As someone with present experience of this product I would like to advise people that despite Rabodirect advertising their credit account as similar to a credit card with a revolving line of credit (as per their above post) "that you only draw down as you need and you can top it up within your limit as it suits" this is not actually what happens in reality. I tried to draw down an additional amount within my approved Rabodorect credit limit and was declined despite my perfect ICB profile, small mortgage, minimal borrowing and good salary. The theory that this is a revolving credit limit seems to me to be a ploy sell their product, in reality it is no different to a personal loan and since their interest rate is not as competitive as others than anyone considering this product would be better off going elsewhere.


----------



## nexus (22 Dec 2008)

Could someone help me with this question please?

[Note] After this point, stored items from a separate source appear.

def launchQueue (s : State) (l : Nat) : Nat × Nat :=
  match tabFind s.launches l with
  | some x => (x.queue, x.num)
  | none => (0, 0)

-- Sparing (R364).

/-- A sparing record (KIND 14) goes to the fault queue of every job on the package: unit class, unit index. -/
def sparingRecord (s : State) (cls idx : Nat) : State :=
  (enabledJobs s).foldl (fun s j =>
    (postRecord s j { kind := 14, reply := false, time := 0, source := 0, queue := 0, value := 0,
                      detail := [BitVec.ofNat 64 cls, BitVec.ofNat 64 idx] }).1) s
/-- A core is retired. -/
def retireCore (s : State) (core : Nat) : State :=
  if (s.core core).retired then s else sparingRecord (s.setCore core { s.core core with retired := true }) 1 core

end Sys2Proof.Machine
end

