/-- The hops of R378 to R384: direction and distance of one torus dimension, the shorter way, plus when equal. -/
def torusDir (size c d : Nat) : Option Bool :=
  if c = d then none else some (decide (2 * ((d + size - c) % size) ≤ size))
/-- Is a port number of a route usable: local delivery, or a port that is up (R380, R384)? -/
def portUsable (s : State) (p : Nat) : Bool := p == 31 || (decide (p < 18) && (s.port p).up)
/-- The ports of a destination in torus mode, for a message that came by a port if it is passing through: the pair 2d, 2d + 1 of the
first dimension to correct, the other way round when both are down (R383, R384). One that is on its way along that dimension
keeps its direction, also the longer way round. -/
def torusPorts (s : State) (came : Option Nat) (dst : Nat) : List Nat :=
  let g := s.ridgecfg
  let sx := fldN 18 6 g + 1
  let sy := fldN 24 6 g + 1
  let sz := fldN 30 6 g + 1
  let dims := [(sx, fldN 0 6 g, dst % sx), (sy, fldN 6 6 g, dst / sx % sy), (sz, fldN 12 6 g, dst / sx / sy % sz)]
  let rec pick (n : Nat) (l : List (Nat × Nat × Nat)) : List Nat :=
    match l with
    | [] => [31]
    | (size, c, d) :: r =>
      match torusDir size c d with
      | none => pick (n + 1) r
      | some plus =>
        let plus := match came with
          | some p => if p / 4 = n then decide (p / 2 % 2 = 1) else plus
          | none => plus
        let pair := fun (p : Bool) => let k := 2 * n + (if p then 0 else 1); [2 * k, 2 * k + 1]
        if (pair plus).any (portUsable s) then pair plus else pair !plus
  pick 0 dims
/-- The ports that a route entry lists (R380). -/
def routePorts (s : State) (dst : Nat) : List Nat :=
  let e := tabGet 0 s.routes dst
  let n := fldN 60 2 e + 1
  (List.range n).map fun i => fldN (5 * i) 5 e
/-- Does the Ridge know a way to a package (R380)? -/
def routable (s : State) (dst : Nat) : Bool := dst == s.pkg || bitAt 63 (tabGet 0 s.routes dst)
/-- The free credits of a port for a channel (R379). -/
def freeCredits (s : State) (vc : BitVec 4) (p : Nat) : Nat := if p = 31 then 32 else vget (s.port p).cred vc.toNat 0
/-- Of some ports, those with the most free credits. -/
def mostFree (s : State) (vc : BitVec 4) (ps : List Nat) : List Nat :=
  let best := ps.foldl (fun n p => max n (freeCredits s vc p)) 0
  ps.filter fun p => freeCredits s vc p == best
/-- The port that a message takes (R381, R383): memory traffic the listed port with the most free credits, among equals by the
part's choice; else P(h mod (NP + 1)), or, when that is down, the next listed one that is not. Port 30 stands for none: every port
of its way is down, and the Ridge holds the message (R384). -/
def outPort (s : State) (m : Msg) : Nat :=
  let ps := if bitAt 63 s.ridgecfg && !((routePorts s m.dst).any fun p => decide (12 ≤ p) && decide (p < 18))
    then torusPorts s (m.came.map Prod.fst) m.dst else routePorts s m.dst
  if m.vc.toNat < 4 then
    let l := mostFree s m.vc (ps.filter (portUsable s))
    l.getD (Config.freeChoice s.fresh 0 % max 1 l.length) 30
  else
    let k := Config.routeHash m.src m.flow % max 1 ps.length
    ((ps.drop k ++ ps.take k).find? (portUsable s)).getD 30
/-- R378: the odd channel of the pair when the hop crosses a dateline, or its route entry says so. -/
def crossesDateline (s : State) (m : Msg) (port : Nat) : Bool :=
  if bitAt 63 s.ridgecfg then
    let d := port / 4
    let size := fldN (18 + 6 * d) 6 s.ridgecfg + 1
    let c := fldN (6 * d) 6 s.ridgecfg
    decide (port < 12) && (if port / 2 % 2 = 0 then c + 1 == size else c == 0) && m.dst != s.pkg
  else bitAt 62 (tabGet 0 s.routes m.dst)
/-- The channel that a message takes on its next hop (R378, R383): in torus mode it enters each dimension on the even channel. -/
def hopVc (s : State) (m : Msg) (port : Nat) : BitVec 4 :=
  let old := match m.came with
    | some (p, v) => if bitAt 63 s.ridgecfg && (decide (12 ≤ p) || p / 4 != port / 4) then v &&& 0xE else v
    | none => m.vc &&& 0xE
  if crossesDateline s m port then old ||| 1 else old
/-- The flits of a message (R376). -/
def flitsOf (m : Msg) : Nat := 1 + ceilDiv m.payload.length 64
/-- The flits of a message leave the input buffer of a port's channel, which is free for as many (R379). -/
def freeInput (s : State) (m : Msg) (from' : Option (Nat × BitVec 4)) : State :=
  { s with linkBack := s.linkBack ++ (from'.map fun x => (x.1, x.2.toNat, flitsOf m)).toList }
/-- A message at its port: a port of 31 delivers it here (R380). -/
def atPort (s : State) (m : Msg) (port : Nat) : State :=
  if port = 31 then freeInput { s with rx := s.rx ++ [{ m with dst := s.pkg, port := 31, came := none }] } m m.came
  else { s with outbox := s.outbox ++ [{ m with port := port, vc := hopVc s m port }] }
/-- A message leaves through the Ridge; one for this package is received here. An invalid destination discards it. -/
def sendMsg (s : State) (m : Msg) : State :=
  if m.dst = s.pkg then { s with rx := s.rx ++ [{ m with port := 31 }] }
  else if !(routable s m.dst) then s
  else atPort s.bump m (outPort s m)

-- Links (R379).

/-- The oldest message of a port's channel sends its flits as far as it holds credits; when all have left, it is on its link, and
the buffer in which it arrived is free. -/
def leaveOne (x : State × List Msg) (m : Msg) : State × List Msg :=
  let s := x.1
  let p := s.port m.port
  let v := m.vc.toNat
  if 18 ≤ m.port ∨ !p.up ∨ x.2.any fun y => y.port == m.port && y.vc == m.vc then (s, x.2 ++ [m])
  else
    let left := flitsOf m - vget p.part v 0
    let n := min left (vget p.cred v 0)
    let s := s.setPort m.port { p with
      cred := vput p.cred v (vget p.cred v 0 - n), part := vput p.part v (if n = left then 0 else vget p.part v 0 + n) }
    if n = left then (freeInput { s with wire := s.wire ++ [m] } m m.came, x.2)
    else (s, x.2 ++ [m])
/-- The links carry what their credits allow (R379). -/
def moveLinks (s : State) : State :=
  let x := s.outbox.foldl leaveOne (s, [])
  { x.1 with outbox := x.2 }

-- The cluster cache (R273 to R277).

def groupCache (s : State) (cluster group : Nat) : List CLine := tabGet [] (s.cl cluster).cache group
def setGroupCache (s : State) (cluster group : Nat) (l : List CLine) : State :=
  let c := s.cl cluster
  s.setCl cluster { c with cache := tabPut c.cache group l }

-- Writes to their homes that are queued (R275, R277, R284): of one sector, one at a time, in order.

/-- The place of a queued write now: its page may have migrated away (R304). -/
def WBack.place (s : State) (w : WBack) : Nat × Nat := forwarded s w.pkg w.pa
def WBack.same (s : State) (w x : WBack) : Bool := w.place s == x.place s
/-- Must a queued write wait? For an earlier one of its sector, and for a read or write of that sector that a command of its
group has sent: the value of that read would be older than the write, and must not come back after it. -/
def WBack.waits (s : State) (w : WBack) : Bool :=
  ((s.wbs.takeWhile fun x => x.tag != w.tag).any (w.same s)) ||
    s.engs.any fun e => e.2.any fun c => c.group == w.group && c.sent == some (w.pkg, w.pa)
/-- A queued write performs at this home, or leaves for another; it waits while its page migrates or the page's cut image has
still to be copied (R303, R370). While the Ridge knows no way, a write-back waits, and a write of a command's own is discarded
(R380). -/
def stepWb (s : State) (w : WBack) : State :=
  let h := forwarded s w.pkg w.pa
  if w.sent || w.waits s then s
  else if h.1 = s.pkg then
    if writeHeld s h.2 128 then s
    else
      let bytes := if w.bit then keepBits s h.2 w.bytes else w.bytes
      let s := homeWriteMask { s with wbs := s.wbs.filter fun x => x.tag != w.tag } (some w.job) h.2 bytes fun k => bitAt k w.mask
      markSectors s h.2 128 fun _ => w.poison
  else if !(routable s h.1) then (if w.owner = 0 then s else { s with wbs := s.wbs.filter fun x => x.tag != w.tag })
  else
    let l := s.wbs.map fun x => if x.tag = w.tag then { x with pkg := h.1, pa := h.2, sent := true } else x
    sendMsg { s with wbs := l } { mkMsg s h.1 2 0 w.job with
      offset := BitVec.ofNat 64 (h.1 * 2 ^ 46 + h.2), mask := w.mask, payload := w.bytes, poison := w.poison, tag := w.tag,
      note := if w.bit then BitVec.ofNat 128 (2 ^ 119) else 0 }
def stepWbs (s : State) : State := s.wbs.foldl stepWb s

I wish to apply for this product and use it to consolidate 2 other loans and cc. When i go to fill in the app box it asks for existing outgoings etc so obviously if i put in my current outgoings it says i am not eligible... If i leave the repayments out of the form obviously i am then eligible but am afraid this would be seen as being untruthful (which i am not)

If i applied for and got this deal i would save 600+ a month on repayments so obviously i am very interested. 

I tired contacting rabobank by email etc but no reply...


----------



## din0saur (3 Jul 2009)

from the beginning of July 2009, [broken link removed] to new applicants


----------